→ **Records supplied**:
-- ==== Sys2Proof/Proofs/Directives.lean ====
section
/-! The taking of a directive (R21, R22, R24), in the terms of the statements, and the directives settled from it. -/

namespace Sys2Proof.Machine

/-! ## The taking -/

/-- A directive of its code that stands first with a control place free executes on the taken state, and its ACKNOWLEDGE is
placed behind what it placed (R21, R22, R24). -/
theorem directive_of_first {s : State} {d : Frame} {code : Byte} {body : List Byte → State → Reply}
    (h : s.directiveFirst d code) :
    s.directive code body =
      .next ((body d.payload s.taken).state.place
        (acknowledgeFrame d (body d.payload s.taken).status (body d.payload s.taken).result)) := by
  obtain ⟨hfirst, hkind, hcode, hplace⟩ := h
  obtain ⟨rest, hintake⟩ := List.head?_eq_some_iff.mp hfirst
  exact directive_taken hintake hkind hcode (s.controlFree_iff.mpr hplace)

/-- The taking and the ACKNOWLEDGE are all that a directive without another effect leaves (R13, R22, R24). -/
theorem State.taken_place_acknowledge (s : State) (d : Frame) (status : AckStatus) (result : List Byte) :
    s.taken.place (acknowledgeFrame d status result) = s.acknowledged d status result := rfl

/-- A directive whose execution leaves the taken state as it is only answers (R13, R22, R24). -/
theorem directive_acknowledged {s : State} {d : Frame} {code : Byte} {body : List Byte → State → Reply}
    {status : AckStatus} {result : List Byte} (h : s.directiveFirst d code)
    (hbody : body d.payload s.taken = { state := s.taken, status := status, result := result }) :
    s.directive code body = .next (s.acknowledged d status result) := by
  rw [directive_of_first h, hbody, State.taken_place_acknowledge]

/-- With Length 0 a directive without arguments executes its body (R25). -/
@[simp] theorem noArguments_nil (body : State → Reply) (s : State) : noArguments body [] s = body s := rfl

/-! ## Fetch Identity -/

theorem exec_fetchIdentity (s : State) : exec .fetchIdentity s = execFetchIdentity s := rfl

/-- Settles O44: the body answers the identity from any state and hands the taken state on, so what is left is the taking and the
ACKNOWLEDGE (R27). -/
theorem fetchIdentity : Obligations.FetchIdentity := by
  intro s d hfirst hpayload
  rw [exec_fetchIdentity]
  have hbody : noArguments (fun u => Reply.done u identityResult) d.payload s.taken =
      { state := s.taken, status := .done, result := identityResult } := by
    rw [hpayload, noArguments_nil, Reply.done]
  exact directive_acknowledged hfirst hbody

end Sys2Proof.Machine
end

/-! The Policy Table (chapter 3): the bytes of a key and of a policy image and what is read back from them, the table key by key,
and the lookup and the policy directives settled from these. -/

namespace Sys2Proof.Machine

→ **Your instructions**: Pull out each line of the entries that contains "what".

→ **Answer section**:
placed behind what it placed (R21, R22, R24). -/
/-- Settles O44: the body answers the identity from any state and hands the taken state on, so what is left is the taking and the
/-! The Policy Table (chapter 3): the bytes of a key and of a policy image and what is read back from them, the table key by key,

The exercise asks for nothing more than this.